WHAT YOU WILL DO –
In the listing below, start your output at the line with "-- ==== Sys2Proof/Config.lean" and end it after the line with "0xF0, 0x80, 0x80]", copying every line exactly.

STUDY MATERIAL –
☆ ☆ ☆

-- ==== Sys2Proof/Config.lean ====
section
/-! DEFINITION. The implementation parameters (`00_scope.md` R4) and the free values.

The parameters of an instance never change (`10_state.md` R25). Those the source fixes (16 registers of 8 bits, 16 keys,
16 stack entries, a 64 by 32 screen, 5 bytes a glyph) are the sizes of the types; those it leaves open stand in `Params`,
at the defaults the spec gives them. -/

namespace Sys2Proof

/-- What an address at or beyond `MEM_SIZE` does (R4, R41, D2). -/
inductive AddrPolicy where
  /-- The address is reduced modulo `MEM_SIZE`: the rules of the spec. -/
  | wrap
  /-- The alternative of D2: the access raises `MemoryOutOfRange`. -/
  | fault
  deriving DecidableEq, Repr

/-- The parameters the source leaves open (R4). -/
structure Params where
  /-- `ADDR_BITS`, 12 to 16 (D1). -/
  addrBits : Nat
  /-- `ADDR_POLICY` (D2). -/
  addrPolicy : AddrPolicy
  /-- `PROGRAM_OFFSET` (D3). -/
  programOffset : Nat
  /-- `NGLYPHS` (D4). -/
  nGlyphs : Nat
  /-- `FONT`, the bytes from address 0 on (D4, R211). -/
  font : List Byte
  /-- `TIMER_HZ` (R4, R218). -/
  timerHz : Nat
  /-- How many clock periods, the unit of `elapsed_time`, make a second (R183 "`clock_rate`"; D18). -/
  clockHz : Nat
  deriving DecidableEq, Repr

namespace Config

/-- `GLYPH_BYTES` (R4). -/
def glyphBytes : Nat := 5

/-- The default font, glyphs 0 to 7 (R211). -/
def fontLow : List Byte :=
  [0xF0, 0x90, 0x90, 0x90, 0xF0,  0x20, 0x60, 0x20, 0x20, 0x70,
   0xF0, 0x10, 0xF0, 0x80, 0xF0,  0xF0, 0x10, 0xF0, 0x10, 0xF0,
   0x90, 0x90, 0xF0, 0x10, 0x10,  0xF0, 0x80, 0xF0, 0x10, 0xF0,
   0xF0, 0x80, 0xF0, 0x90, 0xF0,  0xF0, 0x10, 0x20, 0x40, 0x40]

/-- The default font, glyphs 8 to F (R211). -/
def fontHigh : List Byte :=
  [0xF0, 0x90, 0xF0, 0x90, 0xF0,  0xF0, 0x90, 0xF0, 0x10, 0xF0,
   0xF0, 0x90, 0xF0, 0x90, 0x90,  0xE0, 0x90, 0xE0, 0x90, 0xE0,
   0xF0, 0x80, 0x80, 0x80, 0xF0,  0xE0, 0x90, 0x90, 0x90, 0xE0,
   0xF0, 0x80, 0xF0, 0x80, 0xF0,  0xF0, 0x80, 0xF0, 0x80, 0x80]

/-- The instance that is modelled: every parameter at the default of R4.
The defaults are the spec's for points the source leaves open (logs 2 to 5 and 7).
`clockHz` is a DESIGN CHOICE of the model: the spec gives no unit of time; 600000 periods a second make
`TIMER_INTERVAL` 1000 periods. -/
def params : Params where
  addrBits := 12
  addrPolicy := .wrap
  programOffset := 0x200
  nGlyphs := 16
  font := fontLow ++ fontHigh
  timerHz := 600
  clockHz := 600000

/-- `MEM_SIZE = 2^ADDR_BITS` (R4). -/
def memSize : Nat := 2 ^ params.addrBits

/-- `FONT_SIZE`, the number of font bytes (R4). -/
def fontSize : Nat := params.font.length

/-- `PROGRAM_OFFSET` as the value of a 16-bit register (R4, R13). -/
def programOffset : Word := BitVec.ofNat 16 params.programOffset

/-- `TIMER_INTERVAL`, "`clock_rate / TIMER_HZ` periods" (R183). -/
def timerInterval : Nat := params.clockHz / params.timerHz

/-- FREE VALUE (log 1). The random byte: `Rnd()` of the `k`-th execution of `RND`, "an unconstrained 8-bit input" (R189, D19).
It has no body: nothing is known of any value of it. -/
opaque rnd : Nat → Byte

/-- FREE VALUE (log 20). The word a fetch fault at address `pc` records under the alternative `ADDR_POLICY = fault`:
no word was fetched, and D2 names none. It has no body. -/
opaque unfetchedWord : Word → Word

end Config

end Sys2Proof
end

☆ ☆ ☆

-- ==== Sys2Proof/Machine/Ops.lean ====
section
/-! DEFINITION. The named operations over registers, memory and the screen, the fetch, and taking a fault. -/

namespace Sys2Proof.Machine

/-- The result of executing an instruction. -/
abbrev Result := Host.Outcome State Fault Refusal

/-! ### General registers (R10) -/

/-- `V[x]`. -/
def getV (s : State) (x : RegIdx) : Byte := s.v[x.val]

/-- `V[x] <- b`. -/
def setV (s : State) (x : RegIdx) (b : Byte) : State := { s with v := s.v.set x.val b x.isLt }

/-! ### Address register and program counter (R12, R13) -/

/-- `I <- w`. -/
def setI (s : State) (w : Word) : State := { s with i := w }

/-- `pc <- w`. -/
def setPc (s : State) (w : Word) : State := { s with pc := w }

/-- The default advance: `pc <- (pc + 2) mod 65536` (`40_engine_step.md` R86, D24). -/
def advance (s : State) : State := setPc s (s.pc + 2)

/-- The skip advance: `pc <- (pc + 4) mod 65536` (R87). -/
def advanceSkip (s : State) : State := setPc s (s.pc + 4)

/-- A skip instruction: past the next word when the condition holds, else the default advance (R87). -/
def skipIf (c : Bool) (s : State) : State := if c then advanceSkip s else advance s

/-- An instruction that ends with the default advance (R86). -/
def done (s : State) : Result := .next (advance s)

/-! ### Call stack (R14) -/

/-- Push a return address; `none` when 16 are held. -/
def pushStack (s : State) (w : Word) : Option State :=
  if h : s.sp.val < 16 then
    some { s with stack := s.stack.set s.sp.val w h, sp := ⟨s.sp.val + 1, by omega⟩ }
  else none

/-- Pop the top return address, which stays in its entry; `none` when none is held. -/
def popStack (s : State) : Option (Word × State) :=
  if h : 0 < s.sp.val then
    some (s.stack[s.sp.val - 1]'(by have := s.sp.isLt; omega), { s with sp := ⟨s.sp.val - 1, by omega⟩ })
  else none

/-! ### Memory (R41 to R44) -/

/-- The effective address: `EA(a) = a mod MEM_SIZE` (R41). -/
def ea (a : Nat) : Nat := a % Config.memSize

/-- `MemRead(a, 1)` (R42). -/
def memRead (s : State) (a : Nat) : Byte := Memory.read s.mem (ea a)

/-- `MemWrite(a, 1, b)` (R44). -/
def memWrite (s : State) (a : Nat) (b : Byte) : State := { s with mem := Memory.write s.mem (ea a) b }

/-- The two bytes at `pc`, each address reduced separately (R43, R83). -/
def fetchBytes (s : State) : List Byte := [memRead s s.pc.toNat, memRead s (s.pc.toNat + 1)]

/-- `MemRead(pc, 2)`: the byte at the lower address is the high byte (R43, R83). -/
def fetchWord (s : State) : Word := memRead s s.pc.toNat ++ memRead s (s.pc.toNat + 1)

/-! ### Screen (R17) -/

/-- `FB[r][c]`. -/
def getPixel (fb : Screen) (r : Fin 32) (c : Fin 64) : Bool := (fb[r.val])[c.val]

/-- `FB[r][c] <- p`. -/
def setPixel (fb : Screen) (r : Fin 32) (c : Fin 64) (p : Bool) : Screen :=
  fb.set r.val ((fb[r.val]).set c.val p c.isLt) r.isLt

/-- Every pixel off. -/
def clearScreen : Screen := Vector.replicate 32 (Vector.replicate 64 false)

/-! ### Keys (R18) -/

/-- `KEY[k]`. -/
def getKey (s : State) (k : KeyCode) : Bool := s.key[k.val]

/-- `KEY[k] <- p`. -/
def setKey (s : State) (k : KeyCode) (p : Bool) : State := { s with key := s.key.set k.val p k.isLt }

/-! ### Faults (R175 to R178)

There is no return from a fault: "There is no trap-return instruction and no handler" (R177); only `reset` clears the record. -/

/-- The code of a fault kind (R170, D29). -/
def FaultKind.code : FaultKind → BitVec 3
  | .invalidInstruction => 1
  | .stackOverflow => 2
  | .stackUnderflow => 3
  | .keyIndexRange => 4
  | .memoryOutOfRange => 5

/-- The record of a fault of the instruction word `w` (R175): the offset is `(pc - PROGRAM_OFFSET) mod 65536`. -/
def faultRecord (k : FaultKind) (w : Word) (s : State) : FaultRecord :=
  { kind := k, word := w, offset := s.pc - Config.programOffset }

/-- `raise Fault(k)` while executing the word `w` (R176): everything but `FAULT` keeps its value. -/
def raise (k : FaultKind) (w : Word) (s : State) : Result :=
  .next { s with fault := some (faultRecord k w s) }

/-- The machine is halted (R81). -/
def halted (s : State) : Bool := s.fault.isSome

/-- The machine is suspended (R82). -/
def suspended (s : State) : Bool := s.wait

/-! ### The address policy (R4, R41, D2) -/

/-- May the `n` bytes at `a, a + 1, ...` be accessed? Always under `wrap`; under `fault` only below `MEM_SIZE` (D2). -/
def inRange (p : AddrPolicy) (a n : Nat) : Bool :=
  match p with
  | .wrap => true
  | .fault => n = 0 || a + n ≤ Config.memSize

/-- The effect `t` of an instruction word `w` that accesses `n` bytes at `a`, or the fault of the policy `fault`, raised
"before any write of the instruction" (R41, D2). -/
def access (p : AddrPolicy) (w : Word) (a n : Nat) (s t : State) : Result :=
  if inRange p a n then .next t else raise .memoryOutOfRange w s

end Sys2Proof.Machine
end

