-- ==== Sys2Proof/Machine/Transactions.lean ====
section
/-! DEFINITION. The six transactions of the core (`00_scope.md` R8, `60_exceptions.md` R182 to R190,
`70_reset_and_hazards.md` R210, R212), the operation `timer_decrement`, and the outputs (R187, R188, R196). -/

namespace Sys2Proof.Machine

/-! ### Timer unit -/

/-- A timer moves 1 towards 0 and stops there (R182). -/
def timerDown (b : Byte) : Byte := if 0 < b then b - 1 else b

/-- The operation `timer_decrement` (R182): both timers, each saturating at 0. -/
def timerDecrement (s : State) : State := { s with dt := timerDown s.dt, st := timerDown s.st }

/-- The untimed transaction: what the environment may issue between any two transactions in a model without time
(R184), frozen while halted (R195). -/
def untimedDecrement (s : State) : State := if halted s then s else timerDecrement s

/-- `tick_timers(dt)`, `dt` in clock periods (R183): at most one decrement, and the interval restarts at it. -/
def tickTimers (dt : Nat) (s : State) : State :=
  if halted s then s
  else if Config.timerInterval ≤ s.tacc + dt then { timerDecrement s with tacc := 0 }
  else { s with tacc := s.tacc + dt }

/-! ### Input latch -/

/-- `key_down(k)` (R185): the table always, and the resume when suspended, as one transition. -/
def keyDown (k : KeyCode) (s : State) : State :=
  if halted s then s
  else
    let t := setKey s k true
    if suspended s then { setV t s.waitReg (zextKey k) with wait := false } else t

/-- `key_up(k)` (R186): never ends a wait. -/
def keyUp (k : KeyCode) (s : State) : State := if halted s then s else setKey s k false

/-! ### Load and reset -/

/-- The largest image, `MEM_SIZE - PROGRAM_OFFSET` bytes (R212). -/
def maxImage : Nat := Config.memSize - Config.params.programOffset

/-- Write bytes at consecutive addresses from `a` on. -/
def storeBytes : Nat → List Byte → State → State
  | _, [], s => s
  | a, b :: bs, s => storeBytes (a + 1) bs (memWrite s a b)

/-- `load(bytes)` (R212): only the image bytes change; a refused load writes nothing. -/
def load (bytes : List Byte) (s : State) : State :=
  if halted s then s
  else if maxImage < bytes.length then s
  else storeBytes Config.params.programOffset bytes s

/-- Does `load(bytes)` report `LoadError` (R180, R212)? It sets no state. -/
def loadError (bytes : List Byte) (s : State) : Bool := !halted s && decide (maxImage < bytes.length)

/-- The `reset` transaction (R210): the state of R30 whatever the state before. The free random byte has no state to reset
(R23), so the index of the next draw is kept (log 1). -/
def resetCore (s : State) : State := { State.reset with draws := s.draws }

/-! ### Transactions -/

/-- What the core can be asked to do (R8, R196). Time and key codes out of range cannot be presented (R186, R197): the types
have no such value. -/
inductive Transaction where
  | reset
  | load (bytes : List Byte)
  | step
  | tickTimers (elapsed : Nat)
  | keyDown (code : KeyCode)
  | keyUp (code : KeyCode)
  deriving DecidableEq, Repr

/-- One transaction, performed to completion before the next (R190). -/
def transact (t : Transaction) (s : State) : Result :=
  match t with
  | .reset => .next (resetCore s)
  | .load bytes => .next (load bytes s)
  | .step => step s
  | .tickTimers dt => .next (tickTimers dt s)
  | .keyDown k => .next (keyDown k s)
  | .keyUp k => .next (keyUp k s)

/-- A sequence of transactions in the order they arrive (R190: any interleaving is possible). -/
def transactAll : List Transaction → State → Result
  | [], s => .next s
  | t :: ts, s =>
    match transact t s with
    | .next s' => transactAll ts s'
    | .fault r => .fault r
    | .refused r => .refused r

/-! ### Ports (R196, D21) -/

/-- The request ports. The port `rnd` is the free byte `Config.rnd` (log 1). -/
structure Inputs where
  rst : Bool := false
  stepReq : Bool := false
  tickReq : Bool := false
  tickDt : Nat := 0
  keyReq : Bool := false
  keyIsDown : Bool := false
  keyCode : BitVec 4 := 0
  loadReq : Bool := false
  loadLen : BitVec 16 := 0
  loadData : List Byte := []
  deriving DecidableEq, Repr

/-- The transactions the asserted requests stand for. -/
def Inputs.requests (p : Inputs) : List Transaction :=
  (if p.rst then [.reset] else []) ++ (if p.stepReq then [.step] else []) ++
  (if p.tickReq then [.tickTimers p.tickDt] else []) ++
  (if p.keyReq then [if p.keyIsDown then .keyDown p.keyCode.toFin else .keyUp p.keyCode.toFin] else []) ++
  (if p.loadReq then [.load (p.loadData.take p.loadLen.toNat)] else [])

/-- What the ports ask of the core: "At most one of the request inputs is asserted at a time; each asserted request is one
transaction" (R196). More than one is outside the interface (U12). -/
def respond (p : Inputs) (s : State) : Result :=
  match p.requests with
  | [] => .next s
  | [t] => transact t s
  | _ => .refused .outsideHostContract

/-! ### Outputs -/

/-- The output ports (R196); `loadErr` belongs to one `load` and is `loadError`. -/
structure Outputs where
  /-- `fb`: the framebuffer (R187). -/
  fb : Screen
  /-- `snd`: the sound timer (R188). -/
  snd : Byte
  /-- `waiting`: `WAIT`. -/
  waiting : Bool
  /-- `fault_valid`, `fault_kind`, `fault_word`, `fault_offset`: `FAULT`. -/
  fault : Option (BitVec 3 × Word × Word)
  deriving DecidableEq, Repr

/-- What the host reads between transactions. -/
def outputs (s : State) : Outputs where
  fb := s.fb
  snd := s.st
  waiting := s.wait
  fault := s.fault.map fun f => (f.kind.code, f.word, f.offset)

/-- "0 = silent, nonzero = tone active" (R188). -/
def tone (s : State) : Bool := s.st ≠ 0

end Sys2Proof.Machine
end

☆ ☆ ☆

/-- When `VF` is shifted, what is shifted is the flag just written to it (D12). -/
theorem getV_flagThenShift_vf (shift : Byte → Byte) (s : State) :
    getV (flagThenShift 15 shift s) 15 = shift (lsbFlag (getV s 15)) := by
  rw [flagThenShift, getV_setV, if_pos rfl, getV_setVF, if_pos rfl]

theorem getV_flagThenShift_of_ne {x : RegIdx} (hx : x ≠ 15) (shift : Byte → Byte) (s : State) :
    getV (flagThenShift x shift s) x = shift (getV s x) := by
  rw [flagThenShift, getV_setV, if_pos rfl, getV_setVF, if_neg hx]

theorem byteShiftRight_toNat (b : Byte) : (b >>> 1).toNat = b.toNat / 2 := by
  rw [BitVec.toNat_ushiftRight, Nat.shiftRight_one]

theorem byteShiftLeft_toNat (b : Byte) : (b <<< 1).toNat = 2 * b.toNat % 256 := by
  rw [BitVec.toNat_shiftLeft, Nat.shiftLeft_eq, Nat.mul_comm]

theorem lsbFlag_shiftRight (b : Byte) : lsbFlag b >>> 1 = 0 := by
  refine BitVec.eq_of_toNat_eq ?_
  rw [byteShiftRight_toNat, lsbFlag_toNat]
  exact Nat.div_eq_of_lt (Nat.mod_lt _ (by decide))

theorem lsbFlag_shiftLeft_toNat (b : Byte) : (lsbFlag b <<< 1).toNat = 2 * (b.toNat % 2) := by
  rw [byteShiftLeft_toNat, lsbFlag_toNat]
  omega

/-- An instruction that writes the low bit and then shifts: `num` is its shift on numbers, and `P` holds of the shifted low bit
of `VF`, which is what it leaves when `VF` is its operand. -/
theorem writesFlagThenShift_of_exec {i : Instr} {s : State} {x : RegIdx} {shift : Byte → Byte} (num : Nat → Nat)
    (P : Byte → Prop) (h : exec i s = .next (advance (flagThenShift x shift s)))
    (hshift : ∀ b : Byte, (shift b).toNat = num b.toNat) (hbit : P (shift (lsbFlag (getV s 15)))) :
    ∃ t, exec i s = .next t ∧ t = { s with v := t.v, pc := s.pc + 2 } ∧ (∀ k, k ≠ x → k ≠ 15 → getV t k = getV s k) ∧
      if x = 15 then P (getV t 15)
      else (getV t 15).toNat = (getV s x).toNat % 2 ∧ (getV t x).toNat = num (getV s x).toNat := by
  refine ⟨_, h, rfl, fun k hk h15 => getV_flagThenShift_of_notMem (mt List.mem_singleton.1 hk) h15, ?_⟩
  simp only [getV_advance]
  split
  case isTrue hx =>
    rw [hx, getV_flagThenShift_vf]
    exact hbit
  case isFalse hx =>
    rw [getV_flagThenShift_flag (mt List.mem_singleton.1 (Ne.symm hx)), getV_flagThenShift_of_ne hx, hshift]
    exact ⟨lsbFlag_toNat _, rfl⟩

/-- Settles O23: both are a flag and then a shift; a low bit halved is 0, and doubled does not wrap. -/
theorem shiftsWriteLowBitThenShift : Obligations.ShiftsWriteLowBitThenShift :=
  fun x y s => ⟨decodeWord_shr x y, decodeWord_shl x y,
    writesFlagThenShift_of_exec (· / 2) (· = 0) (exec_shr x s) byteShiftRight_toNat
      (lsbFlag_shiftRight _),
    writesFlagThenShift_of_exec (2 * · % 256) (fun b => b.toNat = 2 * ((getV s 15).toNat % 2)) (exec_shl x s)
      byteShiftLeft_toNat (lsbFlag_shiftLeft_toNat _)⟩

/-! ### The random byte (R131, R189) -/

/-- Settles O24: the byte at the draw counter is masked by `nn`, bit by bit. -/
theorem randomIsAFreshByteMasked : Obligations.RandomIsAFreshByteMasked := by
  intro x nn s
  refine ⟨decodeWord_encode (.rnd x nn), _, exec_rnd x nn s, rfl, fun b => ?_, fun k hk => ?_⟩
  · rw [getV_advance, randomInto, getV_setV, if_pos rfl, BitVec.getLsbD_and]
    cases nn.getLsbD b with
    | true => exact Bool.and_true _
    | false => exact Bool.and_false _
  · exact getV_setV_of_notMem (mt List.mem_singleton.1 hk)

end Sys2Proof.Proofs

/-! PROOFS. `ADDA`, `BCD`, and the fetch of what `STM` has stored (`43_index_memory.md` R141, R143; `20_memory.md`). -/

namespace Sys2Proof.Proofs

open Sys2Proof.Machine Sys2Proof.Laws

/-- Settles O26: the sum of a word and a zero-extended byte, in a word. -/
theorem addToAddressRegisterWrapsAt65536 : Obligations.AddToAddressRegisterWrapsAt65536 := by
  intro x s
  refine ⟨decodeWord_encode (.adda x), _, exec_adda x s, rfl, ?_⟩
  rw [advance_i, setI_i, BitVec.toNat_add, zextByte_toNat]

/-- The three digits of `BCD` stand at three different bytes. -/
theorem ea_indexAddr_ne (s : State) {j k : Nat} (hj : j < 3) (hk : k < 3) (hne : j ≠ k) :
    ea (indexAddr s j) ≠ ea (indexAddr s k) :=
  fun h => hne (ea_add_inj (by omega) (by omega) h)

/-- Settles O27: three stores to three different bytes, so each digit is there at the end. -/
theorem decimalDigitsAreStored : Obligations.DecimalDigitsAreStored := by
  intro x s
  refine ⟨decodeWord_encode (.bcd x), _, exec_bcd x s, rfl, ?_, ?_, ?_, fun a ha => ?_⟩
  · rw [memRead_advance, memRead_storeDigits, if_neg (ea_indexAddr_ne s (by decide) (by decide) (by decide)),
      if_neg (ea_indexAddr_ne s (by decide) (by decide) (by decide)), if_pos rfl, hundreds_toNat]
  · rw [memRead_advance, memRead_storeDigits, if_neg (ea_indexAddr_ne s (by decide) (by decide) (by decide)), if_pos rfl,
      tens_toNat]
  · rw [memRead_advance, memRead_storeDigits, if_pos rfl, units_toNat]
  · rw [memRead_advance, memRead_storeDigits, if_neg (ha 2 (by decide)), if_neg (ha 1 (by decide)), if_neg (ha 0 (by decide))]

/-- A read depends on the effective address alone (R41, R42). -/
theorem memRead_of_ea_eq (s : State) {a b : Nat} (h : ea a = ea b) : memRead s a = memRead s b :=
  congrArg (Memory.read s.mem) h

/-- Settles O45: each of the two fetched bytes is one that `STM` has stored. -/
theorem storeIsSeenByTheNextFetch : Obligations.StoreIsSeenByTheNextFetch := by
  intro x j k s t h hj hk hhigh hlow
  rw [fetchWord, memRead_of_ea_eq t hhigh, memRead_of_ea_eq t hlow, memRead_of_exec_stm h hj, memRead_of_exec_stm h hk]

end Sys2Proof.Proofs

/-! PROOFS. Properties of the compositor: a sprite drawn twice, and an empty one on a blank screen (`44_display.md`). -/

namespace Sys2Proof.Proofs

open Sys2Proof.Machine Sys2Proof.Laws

☆ ☆ ☆

WRITTEN REPLY –
-- ==== Sys2Proof/Config.lean ====
section
/-! DEFINITION. The implementation parameters (`00_scope.md` R4) and the free values.

The parameters of an instance never change (`10_state.md` R25). Those the source fixes (16 registers of 8 bits, 16 keys,
16 stack entries, a 64 by 32 screen, 5 bytes a glyph) are the sizes of the types; those it leaves open stand in `Params`,
at the defaults the spec gives them. -/

namespace Sys2Proof

/-- What an address at or beyond `MEM_SIZE` does (R4, R41, D2). -/
inductive AddrPolicy where
  /-- The address is reduced modulo `MEM_SIZE`: the rules of the spec. -/
  | wrap
  /-- The alternative of D2: the access raises `MemoryOutOfRange`. -/
  | fault
  deriving DecidableEq, Repr

/-- The parameters the source leaves open (R4). -/
structure Params where
  /-- `ADDR_BITS`, 12 to 16 (D1). -/
  addrBits : Nat
  /-- `ADDR_POLICY` (D2). -/
  addrPolicy : AddrPolicy
  /-- `PROGRAM_OFFSET` (D3). -/
  programOffset : Nat
  /-- `NGLYPHS` (D4). -/
  nGlyphs : Nat
  /-- `FONT`, the bytes from address 0 on (D4, R211). -/
  font : List Byte
  /-- `TIMER_HZ` (R4, R218). -/
  timerHz : Nat
  /-- How many clock periods, the unit of `elapsed_time`, make a second (R183 "`clock_rate`"; D18). -/
  clockHz : Nat
  deriving DecidableEq, Repr

namespace Config

/-- `GLYPH_BYTES` (R4). -/
def glyphBytes : Nat := 5

/-- The default font, glyphs 0 to 7 (R211). -/
def fontLow : List Byte :=
  [0xF0, 0x90, 0x90, 0x90, 0xF0,  0x20, 0x60, 0x20, 0x20, 0x70,
   0xF0, 0x10, 0xF0, 0x80, 0xF0,  0xF0, 0x10, 0xF0, 0x10, 0xF0,
   0x90, 0x90, 0xF0, 0x10, 0x10,  0xF0, 0x80, 0xF0, 0x10, 0xF0,
   0xF0, 0x80, 0xF0, 0x90, 0xF0,  0xF0, 0x10, 0x20, 0x40, 0x40]

/-- The default font, glyphs 8 to F (R211). -/
def fontHigh : List Byte :=
  [0xF0, 0x90, 0xF0, 0x90, 0xF0,  0xF0, 0x90, 0xF0, 0x10, 0xF0,
   0xF0, 0x90, 0xF0, 0x90, 0x90,  0xE0, 0x90, 0xE0, 0x90, 0xE0,
   0xF0, 0x80, 0x80, 0x80, 0xF0,  0xE0, 0x90, 0x90, 0x90, 0xE0,
   0xF0, 0x80, 0xF0, 0x80, 0xF0,  0xF0, 0x80, 0xF0, 0x80, 0x80]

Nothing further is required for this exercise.